About this task ▸ Report each line of the records below that uses the word "tsSend".

Data for the task ▸
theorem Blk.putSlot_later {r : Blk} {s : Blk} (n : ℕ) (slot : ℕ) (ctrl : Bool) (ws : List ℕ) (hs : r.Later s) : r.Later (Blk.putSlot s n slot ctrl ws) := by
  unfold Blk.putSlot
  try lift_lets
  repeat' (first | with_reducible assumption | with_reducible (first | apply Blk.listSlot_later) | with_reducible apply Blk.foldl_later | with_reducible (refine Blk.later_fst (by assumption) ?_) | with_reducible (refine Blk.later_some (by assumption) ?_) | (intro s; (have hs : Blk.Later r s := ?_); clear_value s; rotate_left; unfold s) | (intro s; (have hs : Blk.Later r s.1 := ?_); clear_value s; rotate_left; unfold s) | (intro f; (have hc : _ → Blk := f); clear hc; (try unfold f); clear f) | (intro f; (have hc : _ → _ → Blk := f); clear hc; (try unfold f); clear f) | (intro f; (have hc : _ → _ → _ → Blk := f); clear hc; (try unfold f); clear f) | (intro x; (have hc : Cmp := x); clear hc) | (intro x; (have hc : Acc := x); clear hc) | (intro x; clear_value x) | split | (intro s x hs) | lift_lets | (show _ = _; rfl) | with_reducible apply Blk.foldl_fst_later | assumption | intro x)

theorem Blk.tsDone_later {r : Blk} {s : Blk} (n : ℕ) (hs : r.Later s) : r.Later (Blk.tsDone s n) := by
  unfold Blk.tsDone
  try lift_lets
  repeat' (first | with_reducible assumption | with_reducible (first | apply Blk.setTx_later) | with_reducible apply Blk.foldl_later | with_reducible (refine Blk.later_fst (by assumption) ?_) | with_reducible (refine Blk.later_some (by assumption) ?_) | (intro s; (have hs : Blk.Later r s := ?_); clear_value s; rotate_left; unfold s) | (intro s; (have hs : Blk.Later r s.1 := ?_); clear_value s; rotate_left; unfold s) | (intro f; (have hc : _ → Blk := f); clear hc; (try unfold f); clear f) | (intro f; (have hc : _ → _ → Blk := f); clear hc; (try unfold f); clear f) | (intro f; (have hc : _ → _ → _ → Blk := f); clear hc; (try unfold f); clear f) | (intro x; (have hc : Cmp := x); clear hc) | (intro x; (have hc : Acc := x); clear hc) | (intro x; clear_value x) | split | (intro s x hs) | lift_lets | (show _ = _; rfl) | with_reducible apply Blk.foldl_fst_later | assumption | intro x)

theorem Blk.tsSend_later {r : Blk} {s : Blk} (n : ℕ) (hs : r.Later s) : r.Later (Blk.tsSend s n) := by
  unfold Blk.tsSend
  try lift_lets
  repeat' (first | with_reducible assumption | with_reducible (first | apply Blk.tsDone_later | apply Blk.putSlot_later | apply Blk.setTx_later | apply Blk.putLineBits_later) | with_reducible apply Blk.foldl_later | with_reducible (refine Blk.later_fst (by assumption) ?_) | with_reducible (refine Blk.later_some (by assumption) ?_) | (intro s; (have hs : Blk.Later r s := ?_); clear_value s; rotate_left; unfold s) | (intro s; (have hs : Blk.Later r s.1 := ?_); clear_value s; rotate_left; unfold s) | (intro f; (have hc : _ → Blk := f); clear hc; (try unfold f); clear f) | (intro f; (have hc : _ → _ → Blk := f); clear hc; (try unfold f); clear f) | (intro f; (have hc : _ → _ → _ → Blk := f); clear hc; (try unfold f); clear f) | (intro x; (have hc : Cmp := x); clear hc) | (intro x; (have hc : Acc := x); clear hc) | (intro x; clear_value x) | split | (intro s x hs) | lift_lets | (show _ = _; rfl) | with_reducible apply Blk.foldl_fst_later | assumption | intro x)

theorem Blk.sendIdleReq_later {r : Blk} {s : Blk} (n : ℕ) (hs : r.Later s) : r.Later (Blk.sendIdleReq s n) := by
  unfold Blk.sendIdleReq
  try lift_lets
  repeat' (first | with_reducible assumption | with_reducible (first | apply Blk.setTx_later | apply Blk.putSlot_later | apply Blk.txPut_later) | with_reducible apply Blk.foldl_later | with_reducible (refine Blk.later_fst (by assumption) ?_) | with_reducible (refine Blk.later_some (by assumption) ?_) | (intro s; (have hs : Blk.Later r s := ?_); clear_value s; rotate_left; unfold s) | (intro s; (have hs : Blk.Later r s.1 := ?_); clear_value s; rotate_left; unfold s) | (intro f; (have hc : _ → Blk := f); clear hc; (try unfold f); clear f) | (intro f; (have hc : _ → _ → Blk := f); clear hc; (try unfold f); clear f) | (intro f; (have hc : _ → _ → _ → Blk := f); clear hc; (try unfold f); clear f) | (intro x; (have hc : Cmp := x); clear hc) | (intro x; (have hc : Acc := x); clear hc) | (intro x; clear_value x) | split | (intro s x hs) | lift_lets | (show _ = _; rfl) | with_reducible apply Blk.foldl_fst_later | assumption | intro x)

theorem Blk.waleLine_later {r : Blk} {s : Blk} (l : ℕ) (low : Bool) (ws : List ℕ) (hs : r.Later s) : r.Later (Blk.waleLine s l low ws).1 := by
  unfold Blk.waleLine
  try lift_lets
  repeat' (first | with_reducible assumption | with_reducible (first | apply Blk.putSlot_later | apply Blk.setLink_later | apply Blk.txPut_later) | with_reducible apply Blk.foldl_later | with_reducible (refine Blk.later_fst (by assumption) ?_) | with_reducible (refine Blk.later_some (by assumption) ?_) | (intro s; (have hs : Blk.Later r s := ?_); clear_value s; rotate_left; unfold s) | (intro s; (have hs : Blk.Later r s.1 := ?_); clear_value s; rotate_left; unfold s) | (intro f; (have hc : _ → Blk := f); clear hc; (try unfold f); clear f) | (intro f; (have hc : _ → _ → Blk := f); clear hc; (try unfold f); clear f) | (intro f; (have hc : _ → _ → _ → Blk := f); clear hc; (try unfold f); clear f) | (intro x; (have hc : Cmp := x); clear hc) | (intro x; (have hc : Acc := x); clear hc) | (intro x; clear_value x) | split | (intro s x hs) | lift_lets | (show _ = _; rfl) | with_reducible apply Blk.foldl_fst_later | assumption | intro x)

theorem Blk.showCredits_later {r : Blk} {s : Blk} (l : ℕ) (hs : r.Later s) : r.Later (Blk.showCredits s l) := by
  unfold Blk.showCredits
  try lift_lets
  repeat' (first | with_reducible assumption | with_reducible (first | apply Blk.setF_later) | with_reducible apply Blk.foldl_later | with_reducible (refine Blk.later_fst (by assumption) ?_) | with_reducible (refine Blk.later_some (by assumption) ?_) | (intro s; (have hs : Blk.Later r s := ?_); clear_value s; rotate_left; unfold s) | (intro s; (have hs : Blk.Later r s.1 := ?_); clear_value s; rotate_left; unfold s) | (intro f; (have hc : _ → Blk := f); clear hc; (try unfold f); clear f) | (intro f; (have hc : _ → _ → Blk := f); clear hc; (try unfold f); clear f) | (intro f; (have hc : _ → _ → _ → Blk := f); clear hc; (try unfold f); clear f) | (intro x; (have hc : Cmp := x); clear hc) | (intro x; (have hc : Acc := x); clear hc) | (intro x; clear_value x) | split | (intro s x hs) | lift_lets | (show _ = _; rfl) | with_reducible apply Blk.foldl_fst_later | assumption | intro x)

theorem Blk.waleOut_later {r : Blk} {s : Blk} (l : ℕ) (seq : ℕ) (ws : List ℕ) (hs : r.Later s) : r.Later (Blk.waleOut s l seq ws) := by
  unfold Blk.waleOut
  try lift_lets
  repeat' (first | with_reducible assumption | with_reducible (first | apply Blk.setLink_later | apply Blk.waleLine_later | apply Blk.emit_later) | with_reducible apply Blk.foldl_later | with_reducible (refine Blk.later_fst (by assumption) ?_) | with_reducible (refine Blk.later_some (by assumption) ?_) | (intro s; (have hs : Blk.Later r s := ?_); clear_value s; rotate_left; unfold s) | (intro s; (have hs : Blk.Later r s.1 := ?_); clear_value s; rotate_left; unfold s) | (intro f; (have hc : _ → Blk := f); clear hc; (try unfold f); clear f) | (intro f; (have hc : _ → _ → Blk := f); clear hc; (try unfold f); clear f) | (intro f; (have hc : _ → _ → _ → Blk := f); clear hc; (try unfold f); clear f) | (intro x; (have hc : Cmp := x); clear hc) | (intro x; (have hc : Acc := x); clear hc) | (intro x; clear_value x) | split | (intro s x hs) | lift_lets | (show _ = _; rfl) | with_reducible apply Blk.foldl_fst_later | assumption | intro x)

Task output ▸
theorem Blk.tsSend_later {r : Blk} {s : Blk} (n : ℕ) (hs : r.Later s) : r.Later (Blk.tsSend s n) := by
  unfold Blk.tsSend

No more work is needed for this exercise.